Social Pensions and their Contribution to Economic Growth
Old age pensions are usually viewed as a cost to the state and, despite their significant impacts on the wellbeing of older persons, it is rare for them to be understood as investments in economic growth. Yet, there is good evidence that an inclusive old age pension should be a core element of any country’s economic growth strategies. Uganda’s Senior Citizens’ Grant (SCG) is an excellent example of an inclusive pension and there is good evidence of its impacts on economic growth.
Pensions contribute to economic growth through a range of pathways at household, community and national levels. Within households, they are used to invest in children, tackling stunting and enabling them to attend and perform well in school, thereby helping them become a more effective and productive workforce. Pensioners and their families use the cash they receive to invest in income generating activities while working age household members are better able to gain employment, increasing overall productivity of the labour force. They also enable households to recover their productivity more quickly following shocks.

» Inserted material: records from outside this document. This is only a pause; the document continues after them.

-- ==== Sys2Proof/Laws/Kept1.lean ====
section
/-!
SUPPORT. Laws/Kept1.lean: the operations of the machine keep the queue, the fuses, the clock, the outputs and the stores.
-/
namespace Sys2Proof.Machine

set_option linter.unusedSimpArgs false

variable {q : List Instr} {z : Fuses} {n : Nat} {o : List Output} {c : Prop}

theorem State.count_kept {s : State} (h : Kept q z n o c s) (f : Fld) (i : Nat) (j : Nat) (n_ : Nat) : Kept q z n o c (State.count s f i j n_) := by
  unfold State.count
  repeat' first
    | with_reducible assumption
    | with_reducible apply State.set_kept
    | with_reducible apply kept_foldl
    | with_reducible apply kept_foldl_fst
    | with_reducible apply kept_else
    | with_reducible intro _
    | (simp only [↓kept_mk]; with_reducible apply kept_parts)
    | split
    | with_reducible refine kept_of_pair (by assumption) ?_
    | dsimp only

theorem State.countWrap_kept {s : State} (h : Kept q z n o c s) (f : Fld) (i : Nat) (j : Nat) (n_ : Nat) : Kept q z n o c (State.countWrap s f i j n_) := by
  unfold State.countWrap
  repeat' first
    | with_reducible assumption
    | with_reducible apply State.set_kept
    | with_reducible apply kept_foldl
    | with_reducible apply kept_foldl_fst
    | with_reducible apply kept_else
    | with_reducible intro _
    | (simp only [↓kept_mk]; with_reducible apply kept_parts)
    | split
    | with_reducible refine kept_of_pair (by assumption) ?_
    | dsimp only

theorem State.clearFlds_kept {s : State} (h : Kept q z n o c s) (i : Nat) (l : List Fld) : Kept q z n o c (State.clearFlds s i l) := by
  unfold State.clearFlds
  repeat' first
    | with_reducible assumption
    | with_reducible apply State.forEach_kept
    | with_reducible apply State.set_kept
    | with_reducible apply kept_foldl
    | with_reducible apply kept_foldl_fst
    | with_reducible apply kept_else
    | with_reducible intro _
    | (simp only [↓kept_mk]; with_reducible apply kept_parts)
    | split
    | with_reducible refine kept_of_pair (by assumption) ?_
    | dsimp only

theorem State.hostOut_kept {s : State} (h : Kept q z n o c s) (o_ : Output) : Kept q z n o c (State.hostOut s o_) := by
  unfold State.hostOut
  repeat' first
    | with_reducible assumption
    | with_reducible apply State.emit_kept
    | with_reducible apply State.count_kept
    | with_reducible apply kept_foldl
    | with_reducible apply kept_foldl_fst
    | with_reducible apply kept_else
    | with_reducible intro _
    | (simp only [↓kept_mk]; with_reducible apply kept_parts)
    | split
    | with_reducible refine kept_of_pair (by assumption) ?_
    | dsimp only
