-- ==== Sys2Proof/Laws/Kept5.lean ====
section
/-!
SUPPORT. Laws/Kept5.lean: the operations of the machine keep the queue, the fuses, the clock, the outputs and the stores.
-/
namespace Sys2Proof.Machine

set_option linter.unusedSimpArgs false

variable {q : List Instr} {z : Fuses} {n : Nat} {o : List Output} {c : Prop}

theorem State.fioEnable_kept {s : State} (h : Kept q z n o c s)  : Kept q z n o c (State.fioEnable s) := by
  unfold State.fioEnable
  repeat' first
    | with_reducible assumption
    | with_reducible apply State.set_kept
    | with_reducible apply State.forEach_kept
    | with_reducible apply kept_foldl
    | with_reducible apply kept_foldl_fst
    | with_reducible apply kept_else
    | with_reducible intro _
    | (simp only [↓kept_mk]; with_reducible apply kept_parts)
    | split
    | with_reducible refine kept_of_pair (by assumption) ?_
    | dsimp only

theorem State.setLevel_kept {s : State} (h : Kept q z n o c s) (i : Nat) (on : Bool) : Kept q z n o c (State.setLevel s i on) := by
  unfold State.setLevel
  repeat' first
    | with_reducible assumption
    | with_reducible apply State.set_kept
    | with_reducible apply kept_foldl
    | with_reducible apply kept_foldl_fst
    | with_reducible apply kept_else
    | with_reducible intro _
    | (simp only [↓kept_mk]; with_reducible apply kept_parts)
    | split
    | with_reducible refine kept_of_pair (by assumption) ?_
    | dsimp only

theorem State.fioRetire_kept {s : State} (h : Kept q z n o c s) (i : Nat) : Kept q z n o c (State.fioRetire s i) := by
  unfold State.fioRetire
  repeat' first
    | with_reducible assumption
    | with_reducible apply State.set_kept
    | with_reducible apply State.setLevel_kept
    | with_reducible apply State.raise_kept
    | with_reducible apply State.channelRetired_kept
    | with_reducible apply kept_foldl
    | with_reducible apply kept_foldl_fst
    | with_reducible apply kept_else
    | with_reducible intro _
    | (simp only [↓kept_mk]; with_reducible apply kept_parts)
    | split
    | with_reducible refine kept_of_pair (by assumption) ?_
    | dsimp only

theorem State.fioEdge_kept {s : State} (h : Kept q z n o c s) (i : Nat) (rising : Bool) : Kept q z n o c (State.fioEdge s i rising) := by
  unfold State.fioEdge
  repeat' first
    | with_reducible assumption
    | with_reducible apply State.setLevel_kept
    | with_reducible apply State.set_kept
    | with_reducible apply State.countWrap_kept
    | with_reducible apply State.count_kept
    | with_reducible apply State.raiseMask_kept
    | with_reducible apply State.timCapture_kept
    | with_reducible apply kept_foldl
    | with_reducible apply kept_foldl_fst
    | with_reducible apply kept_else
    | with_reducible intro _
    | (simp only [↓kept_mk]; with_reducible apply kept_parts)
    | split
    | with_reducible refine kept_of_pair (by assumption) ?_
    | dsimp only

theorem State.fioBroken_kept {s : State} (h : Kept q z n o c s) (i : Nat) : Kept q z n o c (State.fioBroken s i) := by
  unfold State.fioBroken
  repeat' first
    | with_reducible assumption
    | with_reducible apply State.set_kept
    | with_reducible apply State.count_kept
    | with_reducible apply State.raise_kept
    | with_reducible apply State.addUpset_kept
    | with_reducible apply State.fioRetire_kept
    | with_reducible apply kept_foldl
    | with_reducible apply kept_foldl_fst
    | with_reducible apply kept_else
    | with_reducible intro _
    | (simp only [↓kept_mk]; with_reducible apply kept_parts)
    | split
    | with_reducible refine kept_of_pair (by assumption) ?_
    | dsimp only

theorem State.fioCount_kept {s : State} (h : Kept q z n o c s) (i : Nat) (on : Bool) : Kept q z n o c (State.fioCount s i on) := by
  unfold State.fioCount
  repeat' first
    | with_reducible assumption
    | with_reducible apply State.set_kept
    | with_reducible apply State.fioEdge_kept
    | with_reducible apply kept_foldl
    | with_reducible apply kept_foldl_fst
    | with_reducible apply kept_else
    | with_reducible intro _
    | (simp only [↓kept_mk]; with_reducible apply kept_parts)
    | split
    | with_reducible refine kept_of_pair (by assumption) ?_
    | dsimp only

theorem State.fioBreak_kept {s : State} (h : Kept q z n o c s) (i : Nat) (broken : Bool) : Kept q z n o c (State.fioBreak s i broken) := by
  unfold State.fioBreak
  repeat' first
    | with_reducible assumption
    | with_reducible apply State.set_kept
    | with_reducible apply State.fioBroken_kept
    | with_reducible apply kept_foldl
    | with_reducible apply kept_foldl_fst
    | with_reducible apply kept_else
    | with_reducible intro _
    | (simp only [↓kept_mk]; with_reducible apply kept_parts)
    | split
    | with_reducible refine kept_of_pair (by assumption) ?_
    | dsimp only

theorem State.fioInput_kept {s : State} (h : Kept q z n o c s) (i : Nat) (band : Nat) : Kept q z n o c (State.fioInput s i band) := by
  unfold State.fioInput
  repeat' first
    | with_reducible assumption
    | with_reducible apply State.set_kept
    | with_reducible apply State.fioCount_kept
    | with_reducible apply State.fioBreak_kept
    | with_reducible apply kept_foldl
    | with_reducible apply kept_foldl_fst
    | with_reducible apply kept_else
    | with_reducible intro _
    | (simp only [↓kept_mk]; with_reducible apply kept_parts)
    | split
    | with_reducible refine kept_of_pair (by assumption) ?_
    | dsimp only
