theorem State.queueAll_get (s : State) (span : Bool) (id : Nat) (x : TrkRec) {f : Fld}
    (hk : [PageKind.ejt, .pmc].contains f.kind = false) (hm : msgFlds.all (fun g => f.diff g) = true) (i j : Nat) :
    (s.queueAll span id x).get f i j = s.get f i j :=
  get_of_held (State.forEach_stays (held_self s) _ fun _ _ ht => State.queueFiring_stays ht (avoid_one hk hm) _ _) i j

/-- What a commit in view leaves (R356, R371, R374). -/
theorem State.recCommit_inView {s : State} {span : Bool} {id : Nat} {r : TrkRec} (h : s.partRec span id = some r) (hv : r.has flInView = true)
    {t : State} (ht : s.recCommit r = t) :
    (∃ u, t.partRec span id = some u ∧ (u.state = 5 ∨ u.state = 6) ∧ u.cls = (s.commitClass r).1.cls ∧ u.commit = s.commitPoint r ∧
      u.tCommit = s.t64 ∧ u.resv = 0 ∧ u.has flFireTrunc = true) ∧
    ((s.commitClass r).2 = true → t.event ⟨.trk, 0⟩ 3 = true ∧
      t.get .TRK_CNT_LATE = satAdd Fld.TRK_CNT_LATE.width (s.get .TRK_CNT_LATE) 1) := by
  obtain ⟨rfl, rfl⟩ := State.partRec_name h
  obtain ⟨hview, htrunc⟩ := State.fixedRec_inView (s := s) hv
  obtain ⟨-, -, hstate, hcls, hcommit, htime⟩ := s.fixedRec_shows r
  obtain ⟨x, hx, hbody⟩ := State.partRec_of_bodies ((s.fixRec r).queueAll_bodies r.span r.id (s.fixedRec r)) (State.partRec_fixRec h)
  have hfree := State.partRec_modRec hx TrkRec.unreserved
  obtain ⟨hregs, n, hn, hu⟩ := State.recCheck_inView hfree ((congrArg TrkRec.state hbody).trans hstate)
    ((TrkRec.has_of_body hbody (by decide)).trans hview)
  rw [← s.recCommit_eq r, ht] at hregs hu
  refine ⟨⟨_, hu, hn, (congrArg TrkRec.cls hbody).trans hcls, (congrArg TrkRec.commit hbody).trans hcommit,
    (congrArg TrkRec.tCommit hbody).trans htime, rfl, (TrkRec.has_of_body hbody (by decide)).trans htrunc⟩, fun hlate => ?_⟩
  obtain ⟨hevent, hcount⟩ := State.fixRec_late hlate
  have hget : ∀ (f : Fld), [PageKind.ejt, .pmc].contains f.kind = false → msgFlds.all (fun g => f.diff g) = true →
      t.get f = (s.fixRec r).get f := fun f hk hm => (State.get_congr hregs f 0 0).trans (State.queueAll_get _ _ _ _ hk hm 0 0)
  exact ⟨(State.event_congr (hget _ rfl rfl)).trans hevent, (hget _ rfl rfl).trans hcount⟩

/-! ## Commits while EJT is off -/

section
variable {s : State} (hoff : s.isOn (.CTRL_enable .ejt) = false)
include hoff

theorem State.bankOn_off (b : Nat) : s.bankOn b = false := by
  rw [State.bankOn, hoff, Bool.false_and, Bool.false_and]

/-- Without a bank that applies a record commits TRK_HOLD after its first extent (R375). -/
theorem State.commitPoint_off (r : TrkRec) : s.commitPoint r = r.first + s.get .TRK_HOLD := by
  have hnone : (List.range 8).filter s.bankOn = [] := List.filter_eq_nil_iff.mpr fun b _ => by simp [State.bankOn_off hoff b]
  simp only [State.commitPoint, hnone, List.map_nil]

theorem State.queueAll_off (span : Bool) (id : Nat) (x : TrkRec) : s.queueAll span id x = s := by
  have hnone : (List.range 8).filter (fun b => s.bankOn b && bit (s.classMask x.cls) b) = [] :=
    List.filter_eq_nil_iff.mpr fun b _ => by simp [State.bankOn_off hoff b]
  rw [State.queueAll, hnone]
  rfl

theorem State.fixRec_off (r : TrkRec) : (s.fixRec r).isOn (.CTRL_enable .ejt) = false := by
  unfold State.fixRec
  dsimp only
  split
  · rw [State.isOn, State.noteLate, State.get_raise _ _ _ _ _ rfl, State.get_pmc _ _ _ _ _ rfl rfl, State.get_count_other _ rfl]
    exact hoff
  · exact hoff

/-- A commit while EJT is off queues no firing (R375). -/
theorem State.recCommit_off {span : Bool} {id : Nat} {r : TrkRec} (h : s.partRec span id = some r) {t : State} (ht : s.recCommit r = t) :
    t.trk.firings = s.trk.firings ∧
    ∀ u, t.partRec span id = some u → 5 ≤ u.state ∧ u.commit = r.first + s.get .TRK_HOLD ∧ u.resv = 0 := by
  obtain ⟨rfl, rfl⟩ := State.partRec_name h
  obtain ⟨-, -, hstate, -, hcommit, -⟩ := s.fixedRec_shows r
  obtain ⟨hfirings, hrec⟩ := State.recCheck_fixedAt (State.partRec_modRec (State.partRec_fixRec h) TrkRec.unreserved) hstate rfl
  rw [s.recCommit_eq r, State.queueAll_off (State.fixRec_off hoff r)] at ht
  rw [ht] at hfirings hrec
  refine ⟨hfirings.trans (congrArg TrkState.firings (s.fixRec_trk r) :), fun u hu => ?_⟩
  obtain ⟨hfive, hpoint, hfree⟩ := hrec u hu
  exact ⟨hfive, hpoint.trans (hcommit.trans (State.commitPoint_off hoff r)), hfree⟩

end

/-! ## The deadline point -/

theorem exec_deadlinePoint_awake {s : State} (h : s.awake = true) (id : PartId) : exec (.deadlinePoint id) s = .next (s.deadlineCheck id) :=
  congrArg Host.Outcome.next (State.whenAwake_awake h _)

/-- A record whose deadline point was checked (R429). -/
def TrkRec.checked (r : TrkRec) : TrkRec := { r with deadline := true }

section
variable {s : State} {id : Nat} {r : TrkRec} {p : Nat}

theorem State.deadlineCheck_waits (h : s.partRec false id = some r) (hp : s.deadlinePart r.ctx = some p)
    (hwait : r.deadline = true ∨ s.beltRuns = false ∨ s.beltPos < s.commitPoint r - s.get .CMD_PART_DEADLINE 0 p) : s.deadlineCheck id = s := by
  have hnot : (r.deadline || !s.beltRuns || decide (s.beltPos < s.commitPoint r - s.get .CMD_PART_DEADLINE 0 p)) = true := by
    simpa [or_assoc] using hwait
  simp only [State.deadlineCheck, h, hp, hnot, if_true]

variable (h : s.partRec false id = some r) (hp : s.deadlinePart r.ctx = some p) (hfirst : r.deadline = false) (hruns : s.beltRuns = true)
  (hreached : s.commitPoint r - s.get .CMD_PART_DEADLINE 0 p ≤ s.beltPos)
include h hp hfirst hruns hreached

theorem State.deadlineCheck_reached : s.deadlineCheck id = if r.held == 2 || !r.early then s.modRec false id TrkRec.checked
    else ((s.modRec false id TrkRec.checked).count .CMD_CNT_DEADLINE p 0 1).raise ⟨.cmdPart, p⟩ 4 id := by
  have hdue : (r.deadline || !s.beltRuns || decide (s.beltPos < s.commitPoint r - s.get .CMD_PART_DEADLINE 0 p)) = false := by
    simp [hfirst, hruns, hreached]
  simp only [State.deadlineCheck, h, hp, hdue, Bool.false_eq_true, if_false]
  rfl

theorem State.deadlineCheck_met (hmet : r.held = 2 ∨ r.early = false) : s.deadlineCheck id = s.modRec false id TrkRec.checked := by
  have hin : (r.held == 2 || !r.early) = true := by simpa using hmet
  rw [State.deadlineCheck_reached h hp hfirst hruns hreached, if_pos hin]

theorem State.deadlineCheck_missed (hheld : r.held ≠ 2) (he : r.early = true) {t : State} (ht : s.deadlineCheck id = t) :
    t.event ⟨.cmdPart, p⟩ 4 = true ∧ t.get .CMD_CNT_DEADLINE p = satAdd Fld.CMD_CNT_DEADLINE.width (s.get .CMD_CNT_DEADLINE p) 1 ∧
    t.trk = (s.modRec false id TrkRec.checked).trk := by
  have hin : ¬ (r.held == 2 || !r.early) = true := by simp [hheld, he]
  rw [State.deadlineCheck_reached h hp hfirst hruns hreached, if_neg hin] at ht
  subst ht
  refine ⟨State.raise_event _ _ _ (by decide), ?_, State.raise_trk _ _ _ _⟩
  rw [State.get_raise _ _ _ _ _ rfl, State.get_count_self]
  rfl

end

end Sys2Proof.Machine

section
open Sys2Proof Sys2Proof.Machine

/-- Settles O49: whether the verdict comes from the array or from a peer, no record that could take it is found. -/
theorem staleVerdictsAreIgnored : Obligations.StaleVerdictsAreIgnored := by
  intro s v h
  refine ⟨fun peer => ?_, fun rest ha hs => answers_verdict ha hs ?_⟩
  · rw [State.trkVerdict_stale h peer]
    exact s.staleVerdict_shows v
  · obtain ⟨hevent, hcount, -, honly⟩ := (s.withVerdicts rest).staleVerdict_shows v
    rw [State.trkVerdict_stale (s := s.withVerdicts rest) h false]
    exact ⟨hevent, hcount, honly⟩

/-- Settles O50: no bank applies, so that the list of banks to fire in is empty at every commit. -/
theorem withoutEjtNothingFires : Obligations.WithoutEjtNothingFires := by
  intro s hoff
  refine ⟨State.bankOn_off hoff, State.commitPoint_off hoff, fun span id r ha h he hruns => ⟨fun hreached => ?_, fun hbefore => ?_⟩,
    fun fn ho hbanks => ?_⟩
  · have hc : s.atCommit r = true := by simp [State.atCommit, hruns, State.commitPoint_off hoff, hreached]
    refine answers_of_next (exec_recordCommit_awake ha span id) ?_
    rw [State.commitDue_due h he hc]
    exact State.recCommit_off hoff h rfl
  · have hc : s.atCommit r = false := by simp [State.atCommit, State.commitPoint_off hoff, hbefore]
    rw [exec_recordCommit_awake ha, State.commitDue_waits h hc]
  · exact answers_enable_refused rfl ho rfl hoff (State.enableRise_ejt hoff hbanks fn)

/-- Settles O51: what a verdict or a deadline point does is told by the record it finds; the firings that a commit queues only mark their record. -/
theorem verdictsDecideAndCommitsFix : Obligations.VerdictsDecideAndCommitsFix := by
  intro s ha
  refine ⟨fun v rest r hs h hgen hlive => ⟨fun hfixed => ?_, fun hearly hopen hmode => ?_, fun hearly hopen harm hheld => ?_⟩,
    fun v rest hs => exec_verdict_other ha hs, fun span id r h he => ⟨fun hc hv => ?_, fun hc => ?_⟩,
    fun id r p h hp => ⟨fun hwait => ?_, fun hfirst hruns hreached => ⟨fun hmet => ?_, fun hheld he => ?_⟩⟩⟩
  · exact answers_verdict ha hs (State.trkVerdict_late_shows (s := s.withVerdicts rest) h hgen hlive hfixed rfl)
  · exact answers_verdict ha hs (State.trkVerdict_decides_shows (s := s.withVerdicts rest) h hgen hearly hopen hmode rfl)
  · have hmode : (if v.final then Instr.verdictFinal else .verdictArm) = .verdictArm := by
      rw [harm]
      rfl
    exact hmode ▸ answers_verdict ha hs (State.trkVerdict_ignored_shows (s := s.withVerdicts rest) h hgen hearly hopen harm hheld rfl)
  · refine answers_of_next (exec_recordCommit_awake ha span id) ?_
    rw [State.commitDue_due h he hc]
    exact State.recCommit_inView h hv rfl
  · rw [exec_recordCommit_awake ha, State.commitDue_waits h hc]
  · rw [exec_deadlinePoint_awake ha, State.deadlineCheck_waits h hp hwait]
  · rw [exec_deadlinePoint_awake ha, State.deadlineCheck_met h hp hfirst hruns hreached hmet]
    rfl
  · exact answers_of_next (exec_deadlinePoint_awake ha id) (State.deadlineCheck_missed h hp hfirst hruns hreached hheld he rfl)
end

/-!
PROOFS. Part list entries (R352 to R358, R362): the records that they open, move, end and merge, and the overflow spans.
-/
namespace Sys2Proof.Machine

/-! ## The oldest entry -/

/-- TRK with other part list entries waiting. -/
def State.withEntries (s : State) (rest : List PartEntry) : State := s.modTrk (fun t => { t with entries := rest })

section
variable {s : State} {e : PartEntry} {rest : List PartEntry} (hs : s.trk.entries = e :: rest)
include hs

theorem State.takeEntry_other {kind : Nat} (h : e.ovf = true ∨ e.kind ≠ kind) (act : State → PartEntry → State) : s.takeEntry kind act = s := by
  have hnot : (!e.ovf && e.kind == kind) = false := by simpa [Decidable.or_iff_not_imp_left] using h
  simp only [State.takeEntry, hs, hnot, Bool.false_eq_true, if_false]

theorem State.takeEntry_kind {kind : Nat} (hovf : e.ovf = false) (hkind : e.kind = kind) (act : State → PartEntry → State) :
    s.takeEntry kind act = act (s.withEntries rest) e := by
  simp only [State.takeEntry, hs, hovf, hkind, Bool.not_false, BEq.rfl, Bool.and_self, if_true]
  rfl

theorem State.takeSpan_other (hovf : e.ovf = false) (hkind : e.kind ≠ kindSpan) : s.takeSpan = s := by
  simp only [State.takeSpan, hs, hovf, beq_eq_false_iff_ne.mpr hkind, Bool.or_self, Bool.false_eq_true, if_false]

theorem State.takeSpan_span (h : e.ovf = true ∨ e.kind = kindSpan) : s.takeSpan = (s.withEntries rest).spanTake e.ctx e.first e.last := by
  have htakes : (e.ovf || e.kind == kindSpan) = true := by simpa using h
  simp only [State.takeSpan, hs, htakes, if_true]
  rfl

end

section
variable {s : State} (h : s.awake = true)
include h

theorem exec_partOpens_awake {c : Instr} {kind st : Nat}
    (hc : (c, kind, st) ∈ ([(.partOpen, kindOpen, 1), (.partOpenClose, kindOpenClose, 2)] : List (Instr × Nat × Nat))) :
    exec c s = .next (s.takeEntry kind (fun s e => s.recOpen e st)) := by
  simp only [List.mem_cons, List.not_mem_nil, or_false, Prod.mk.injEq] at hc
  obtain ⟨rfl, rfl, rfl⟩ | ⟨rfl, rfl, rfl⟩ := hc <;> exact congrArg Host.Outcome.next (State.whenAwake_awake h _)

theorem exec_partUpdates_awake {c : Instr} {kind : Nat} {close : Bool}
    (hc : (c, kind, close) ∈ ([(.partCont, kindCont, false), (.partClose, kindClose, true)] : List (Instr × Nat × Bool))) :
    exec c s = .next (s.takeEntry kind (fun s e => s.recUpdate e close)) := by
  simp only [List.mem_cons, List.not_mem_nil, or_false, Prod.mk.injEq] at hc
  obtain ⟨rfl, rfl, rfl⟩ | ⟨rfl, rfl, rfl⟩ := hc <;> exact congrArg Host.Outcome.next (State.whenAwake_awake h _)

theorem exec_partMerged_awake : exec .partMerged s = .next (s.takeEntry kindMerged (fun s e => s.recMerge e)) :=
  congrArg Host.Outcome.next (State.whenAwake_awake h _)

theorem exec_partSpan_awake : exec .partSpan s = .next s.takeSpan := congrArg Host.Outcome.next (State.whenAwake_awake h _)

end

/-- A stale entry is counted (R354), and changes nothing else. -/
theorem State.staleEntry_shows (s : State) {t : State} (ht : s.count .TRK_CNT_STALE 0 0 1 = t) :
    t.get .TRK_CNT_STALE = satAdd Fld.TRK_CNT_STALE.width (s.get .TRK_CNT_STALE) 1 ∧ t.trk = s.trk ∧
    State.Only [(.TRK_CNT_STALE, 0, 0)] s t := by
  subst ht
  exact ⟨State.get_count_self _ _ _ _ _, rfl, State.only_count List.mem_cons_self _ 1⟩

/-! ## A record that opens (R357) -/

/-- A record is as an entry opens it, in a state of R356 and at a time (R355, R357). -/
def TrkRec.Opens (e : PartEntry) (st now : Nat) (r : TrkRec) : Prop :=
  r.state = st ∧ r.gen = e.gen ∧ r.ctx = e.ctx ∧ r.cls = e.cls % 16 ∧ r.first = e.first ∧ r.last = e.last ∧ r.pixels = e.pixels ∧ r.held = 0 ∧
  r.opened = now ∧ r.has flInView = (st == 1)

theorem bit_inView (b : Bool) : bit (if b then 2 ^ flInView else 0) flInView = b := by cases b <;> decide

theorem TrkRec.Opens.of_body {e : PartEntry} {st now : Nat} {r u : TrkRec} (h : r.Opens e st now) (hb : u.body = r.body) : u.Opens e st now := by
  obtain ⟨hstate, hgen, hctx, hcls, hfirst, hlast, hpixels, hheld, hopened, hview⟩ := h
  exact ⟨(congrArg TrkRec.state hb).trans hstate, (congrArg TrkRec.gen hb).trans hgen, (congrArg TrkRec.ctx hb).trans hctx,
    (congrArg TrkRec.cls hb).trans hcls, (congrArg TrkRec.first hb).trans hfirst, (congrArg TrkRec.last hb).trans hlast,
    (congrArg TrkRec.pixels hb).trans hpixels, (congrArg TrkRec.held hb).trans hheld, (congrArg TrkRec.opened hb).trans hopened,
    (TrkRec.has_of_body hb (by decide)).trans hview⟩

/-- A part's table is made, with no entry (R264); its pool's lack is an event of ATN. -/
theorem State.tableCreate_shows (s : State) (id gen ctx w : Nat) :
    (s.tableCreate id gen ctx w).trk = s.trk ∧ (∃ x ∈ (s.tableCreate id gen ctx w).tables, x.id = id ∧ x.gen = gen ∧ x.entries = []) ∧
    ∀ (f : Fld), (evtFlds .atn).all (fun g => f.diff g) = true → (s.tableCreate id gen ctx w).get f = s.get f := by
  unfold State.tableCreate
  dsimp only
  split
  · refine ⟨State.raise_trk _ _ _ _, ?_, fun f hf => State.get_raise _ _ _ _ f hf 0 0⟩
    rw [State.raise_tables]
    exact ⟨_, List.mem_append_right _ List.mem_cons_self, rfl, rfl, rfl⟩
  · exact ⟨rfl, ⟨_, List.mem_append_right _ List.mem_cons_self, rfl, rfl, rfl⟩, fun _ _ => rfl⟩

/-- A record that opens, counted, with its table (R264, R357). -/
def State.noteOpened (s : State) (e : PartEntry) (r : TrkRec) : State :=
  ((s.addRec r).count .TRK_CNT_OPENED 0 0 1).tableCreate e.id e.gen e.ctx (e.colLast + 1 - e.colFirst)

Across communities, the injection of cash into markets can stimulate local economies, with significant multiplier effects. Many entrepreneurs can benefit from the increased economic activity in local markets and there is good evidence of traders, in particular, doing well. Others, including unemployed young people, can sell their labour to pensioners. In fact, in recent years, the districts where the SCG has been implemented have performed better than other districts across a range of indicators, including employment. Governments can also use the payment of pensions to encourage financial service providers to increase their presence in more remote parts of the country.
At national level, the increased consumption and demand generated by people spending their pensions can be a significant stimulus to national economies, bringing benefits to business. Inclusive pensions can strengthen social cohesion, generating more peaceful and equitable societies and building an improved investment climate. Universal tax-financed pensions can also underpin contributory schemes, helping them grow their funds and offering resources for large investments in the economy. Furthermore, as the IMF argues, high levels of inequality can hinder growth and old age pensions have proven to be a key
tool in reducing inequality.
Therefore, the SCG could play a major role in generating economic growth across Uganda, as well as ensuring that the benefits of growth are shared. It is imperative that it is rolled out nationally as soon as possible so that the country can derive the maximum economic, social and political benefits. A national old age pension for everyone aged 65 years and above would cost no more than 0.4 percent of GDP but the impacts would be very significant, ensuring that every Ugandan lives his or her final years in dignity while enhancing the productivity of the labour force and benefiting entrepreneurs nationwide.